Migita Kiyoshi, Iwanaga Nozomi, Izumi Yasumori, Kawahara Chieko, Kumagai Kenji, Nakamura Tadashi, Koga Tomohiro, Kawakami Atsushi
Department of Rheumatology, Fukushima Medical University, Hikarigaoka 1, Fukushima, 960-1295, Japan.
Department of Rheumatology and Clinical Research Center, NHO Nagasaki Medical Center, Omura, Nagasaki, Japan.
BMC Res Notes. 2017 Aug 14;10(1):403. doi: 10.1186/s13104-017-2715-5.
MicroRNAs (miRNAs) are important regulators of a variety of inflammatory mediators. The present study was undertaken to elucidate the role of miRNAs in the rheumatoid cytokine network.
We analyzed miRNA expression in rheumatoid synovial fibroblasts (RASFs). miRNA array-based screening was used to identify miRNAs differentially expressed between tumor necrosis factor-α (TNF-α)-activated RASFs and untreated RASFs. Transfection of RASFs with miR-155 was used to analyze the function of miR-155. Real-time polymerase chain reaction (PCR) was used to measure the levels of miR-155 in RASFs.

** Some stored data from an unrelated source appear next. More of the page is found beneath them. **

-- ==== Sys2Proof/Tests/Slice0.lean ====
section
/-! SUPPORT. Tests: ill-formed commands, command words written out from 30_encoding.md, single steps with the values of
95_test_vectors.md (`V` numbers, computed there from the rules), and for every statement with hypotheses a witness that meets
them. -/

namespace Sys2Proof.Machine.Tests

set_option Elab.async false

/-! ### States -/

/-- After a reset of an implementation with the parameters of 95_test_vectors.md. -/
def fresh : State := State.resetWith vectorParams 0 ⟨[], 0⟩

/-- A memory that holds a list of values from index 0. -/
def mem {α : Type} (l : List α) : Memory α := Memory.empty.writeList 0 l

/-- The configuration registers of a row of 95_test_vectors.md, before `CONFIGURE`. -/
def registers (mode erase sect nblk jcap jepb : Word) : State :=
  { fresh with cfgMode := mode, cfgEraseSz := erase, cfgSectSz := sect, cfgNblk := nblk, cfgJcap := jcap, cfgJepb := jepb }

/-- `CFG-A` after `CONFIGURE`, with the tables written: a legal state. -/
def cfgA : State :=
  { registers 0x1A 64 16 4 8 4 with
    geoSpb := 4, geoAvail := 4, geoNsect := 16, geoHdrSz := 6
    status := ⟨false, true, false, false, false⟩
    buf := mem [0x0A, 0x00, 0x90, 0x95, 0x49, 0x01, 0, 1, 2, 3, 4, 5, 6, 7, 8, 9]
    jbuf := mem [0x0A, 0x00, 0x90, 0x95, 0x49, 0x01, 0x07, 0x00, 0x05, 0x00, 0x00, 0x00, 0x53, 0xDA, 0x7E]
    map := mem (List.replicate 16 0xFFFF#16)
    used := mem (List.replicate 16 false)
    cache := .pairs []
    wear := mem [3, 14, 5, 2]
    free := mem [1, 4, 3, 3]
    rel := mem [2, 0, 1, 0] }

/-- `CFG-C`: as `CFG-A` with CachedBitmap; logical 3 and 4 in use and cached. -/
def cfgC : State :=
  { cfgA with
    cfgMode := 0x1E
    used := mem ([false, false, false, true, true] ++ List.replicate 11 false)
    cache := .pairs [⟨4, 9⟩, ⟨3, 7⟩] }

/-- `CFG-N`, `CFG-NJ`, `CFG-NC`: the wear unit, the journal, the sector CRC off. -/
def cfgN : State := { cfgA with cfgMode := 0x12 }
def cfgNJ : State := { cfgA with cfgMode := 0x0A, cfgJcap := 0, cfgJepb := 0 }
def cfgNC : State := { cfgA with cfgMode := 0x18, geoHdrSz := 4 }

/-- The ASCII digits 1 to 9. -/
def digits : List Byte := [0x31, 0x32, 0x33, 0x34, 0x35, 0x36, 0x37, 0x38, 0x39]

/-- The step at which the host writes a command word to `CMD`. -/
def command (w : Word) (s : State) : Result := step (s.withFetchWord 32 w.toNat)

/-- What is seen of a next state. -/
def after (r : Result) (f : State → List Nat) : Option (List Nat) :=
  match r with
  | .next t => some (f t)
  | .fault _ => none
  | .refused _ => none

/-- `ERR` and the result registers. -/
def err (t : State) : List Nat := [t.err.toNat]
def x4 (t : State) : List Nat := [t.err.toNat, t.x4.toNat]
def x5 (t : State) : List Nat := [t.err.toNat, t.x4.toNat, t.x5.toNat]
def x6 (t : State) : List Nat := [t.err.toNat, t.x4.toNat, t.x5.toNat, t.x6.toNat]
def x7 (t : State) : List Nat := [t.err.toNat, t.x4.toNat, t.x5.toNat, t.x6.toNat, t.x7.toNat]

/-- `ERR`, `CRCACC`, `CRCW`. -/
def crc (t : State) : List Nat := [t.err.toNat, t.crcAcc.toNat, t.crcW.bits]

/-- The cached pairs, flattened. -/
def cached (t : State) : List Nat := t.cacheList.flatMap fun p => [p.logical.toNat, p.physical.toNat]

/-! ### Ill-formed commands (R83 items 3 to 6) -/

theorem test_wellFormed_crcInit : (Instr.crcInit 3).wellFormed = true ∧ (Instr.crcInit 4).wellFormed = false := by decide
theorem test_wellFormed_wlSet : (Instr.wlSet 9 15).wellFormed = true ∧ (Instr.wlSet 9 16).wellFormed = false := by decide
theorem test_wellFormed_selFree : (Instr.selFree 1).wellFormed = true ∧ (Instr.selFree 2).wellFormed = false := by decide
theorem test_wellFormed_jEnc : (Instr.jEnc 1).wellFormed = true ∧ (Instr.jEnc 3).wellFormed = true ∧
    (Instr.jEnc 0).wellFormed = false ∧ (Instr.jEnc 4).wellFormed = false := by decide

/-- V1: the immediates outside their sets. -/
theorem test_decode_outOfSet :
    decode 0x00000410#32 = .illegal .immediateOutOfSet ∧ decode 0x00001041#32 = .illegal .immediateOutOfSet ∧
    decode 0x00000250#32 = .illegal .immediateOutOfSet ∧ decode 0x00000060#32 = .illegal .immediateOutOfSet ∧
    decode 0x00000460#32 = .illegal .immediateOutOfSet := by decide +kernel

/-- V1: fields that must be 0. -/
theorem test_decode_mustBeZero :
    decode 0x00000100#32 = .illegal .mustBeZero ∧ decode 0x00010000#32 = .illegal .mustBeZero ∧
    decode 0x00010110#32 = .illegal .mustBeZero ∧ decode 0x00000161#32 = .illegal .mustBeZero ∧
    decode 0x00000140#32 = .illegal .mustBeZero ∧ decode 0x00000153#32 = .illegal .mustBeZero ∧
    decode 0x0001004B#32 = .illegal .mustBeZero := by decide +kernel

/-- V1: opcodes outside the map of R82, and the gaps next to each family. -/
theorem test_decode_reserved :
    decode 0x00000004#32 = .illegal .reservedOpcode ∧ decode 0x00000016#32 = .illegal .reservedOpcode ∧
    decode 0x00000066#32 = .illegal .reservedOpcode ∧ decode 0x000000FF#32 = .illegal .reservedOpcode ∧
    decode 0x0000000F#32 = .illegal .reservedOpcode ∧ decode 0x00000024#32 = .illegal .reservedOpcode ∧
    decode 0x00000035#32 = .illegal .reservedOpcode ∧ decode 0x0000004C#32 = .illegal .reservedOpcode ∧
    decode 0x00000054#32 = .illegal .reservedOpcode := by decide +kernel

/-- Each ill-formed term, handed to `exec` without the decoder, raises `E_ILLEGAL` (log entry 13). -/
theorem test_exec_illFormed : after (exec (.crcInit 4) cfgA) err = some [0xFFFFFFF9] ∧
    after (exec (.wlSet 0 16) cfgA) err = some [0xFFFFFFF9] ∧ after (exec (.selFree 2) cfgA) err = some [0xFFFFFFF9] ∧
    after (exec (.jEnc 0) cfgA) err = some [0xFFFFFFF9] := by decide +kernel

/-! ### Command words, written out from R80 to R82: `imm16`, `imm8`, `op` -/

theorem test_words_system : decode (0x0000#16 ++ 0x00#8 ++ 0x00#8) = .instr .nop ∧
    decode (0x0000#16 ++ 0x00#8 ++ 0x01#8) = .instr .configure ∧ decode (0x0000#16 ++ 0x00#8 ++ 0x02#8) = .instr .reset ∧
    decode (0x0000#16 ++ 0x00#8 ++ 0x03#8) = .instr .clrf := by decide +kernel

theorem test_words_crc : decode (0x0000#16 ++ 0x02#8 ++ 0x10#8) = .instr (.crcInit 2) ∧
    decode (0x0000#16 ++ 0x00#8 ++ 0x11#8) = .instr .crcUpd ∧ decode (0x0000#16 ++ 0x31#8 ++ 0x12#8) = .instr (.crcUpdb 0x31) ∧
    decode (0x0000#16 ++ 0x00#8 ++ 0x13#8) = .instr .crcFin ∧ decode (0x0000#16 ++ 0x00#8 ++ 0x14#8) = .instr .crcSgen ∧
    decode (0x0000#16 ++ 0x00#8 ++ 0x15#8) = .instr .crcSchk := by decide +kernel

theorem test_words_header : decode (0x0000#16 ++ 0x00#8 ++ 0x20#8) = .instr .hdrPut ∧
    decode (0x0000#16 ++ 0x00#8 ++ 0x21#8) = .instr .hdrGet ∧ decode (0x0000#16 ++ 0x00#8 ++ 0x22#8) = .instr .seqNext ∧
    decode (0x0000#16 ++ 0x00#8 ++ 0x23#8) = .instr .seqCmp := by decide +kernel

theorem test_words_map : decode (0x0000#16 ++ 0x00#8 ++ 0x30#8) = .instr .mapClr ∧
    decode (0x000A#16 ++ 0x00#8 ++ 0x31#8) = .instr (.mapSet 10) ∧ decode (0x000A#16 ++ 0x00#8 ++ 0x32#8) = .instr (.mapGet 10) ∧
    decode (0x0004#16 ++ 0x00#8 ++ 0x33#8) = .instr (.mapDel 4) ∧ decode (0xFFFF#16 ++ 0x00#8 ++ 0x34#8) = .instr (.mapFfu 0xFFFF) := by
  decide +kernel

theorem test_words_wear : decode (0x0002#16 ++ 0x00#8 ++ 0x40#8) = .instr (.wlGet 2) ∧
    decode (0x0003#16 ++ 0x0F#8 ++ 0x41#8) = .instr (.wlSet 3 15) ∧ decode (0x0100#16 ++ 0x00#8 ++ 0x42#8) = .instr (.wlInc 256) ∧
    decode (0x0000#16 ++ 0x00#8 ++ 0x43#8) = .instr .wlMinmax ∧ decode (0x0000#16 ++ 0x00#8 ++ 0x44#8) = .instr .wlNorm ∧
    decode (0x0000#16 ++ 0x00#8 ++ 0x45#8) = .instr .wlSt ∧ decode (0x0000#16 ++ 0x00#8 ++ 0x46#8) = .instr .wlLd ∧
    decode (0x0000#16 ++ 0x00#8 ++ 0x47#8) = .instr .wlClr := by decide +kernel

theorem test_words_counters : decode (0x0002#16 ++ 0x00#8 ++ 0x48#8) = .instr (.cntSet 2) ∧
    decode (0x0003#16 ++ 0x00#8 ++ 0x49#8) = .instr (.cntGet 3) ∧ decode (0x0002#16 ++ 0x00#8 ++ 0x4A#8) = .instr (.cntAdj 2) ∧
    decode (0x0000#16 ++ 0x00#8 ++ 0x4B#8) = .instr .cntClr := by decide +kernel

miRNA microarray analysis revealed that miR-155-5p was the most highly induced miRNA in TNF-α-stimulated RASFs. TNF-α-induced miR-155 expression in RASFs was time-dependent and TNFα dose-dependent, whereas, IL-6 stimulation did not affect miR-155 expression in RASFs. Transfection of miR-155 mimics into RASFs resulted in the decrease JAK2/STAT3 phosphorylation in IL-6-treated RASFs.
The current results demonstrate that TNF-α modulated miRNA expressions in RASFs. Our data showed that miR-155, which is highly induced by TNF-α stimulation, inhibits IL-6-mediated JAK2/STAT3 activation in RASFs. These findings suggest that miR-155 contributes to the cross-regulation between TNF-α and IL-6-mediated inflammatory pathways in RA.
微小RNA(miRNA)是多种炎症介质的重要调节因子。本研究旨在阐明miRNA在类风湿细胞因子网络中的作用。
我们分析了类风湿性滑膜成纤维细胞(RASF)中的miRNA表达。基于miRNA芯片的筛选用于鉴定肿瘤坏死因子-α(TNF-α)激活的RASF与未处理的RASF之间差异表达的miRNA。用miR-155转染RASF以分析miR-155的功能。实时聚合酶链反应(PCR)用于测量RASF中miR-155的水平。
miRNA芯片分析显示,miR-155-5p是TNF-α刺激的RASF中诱导程度最高的miRNA。TNF-α诱导RASF中miR-155的表达呈时间依赖性和TNFα剂量依赖性,而IL-6刺激不影响RASF中miR-155的表达。将miR-155模拟物转染到RASF中导致IL-6处理的RASF中JAK2/STAT3磷酸化降低。
目前的结果表明TNF-α调节RASF中的miRNA表达。我们的数据表明,TNF-α刺激高度诱导的miR-155抑制RASF中IL-6介导的JAK2/STAT3激活。这些发现表明miR-155有助于类风湿关节炎中TNF-α和IL-6介导的炎症途径之间的交叉调节。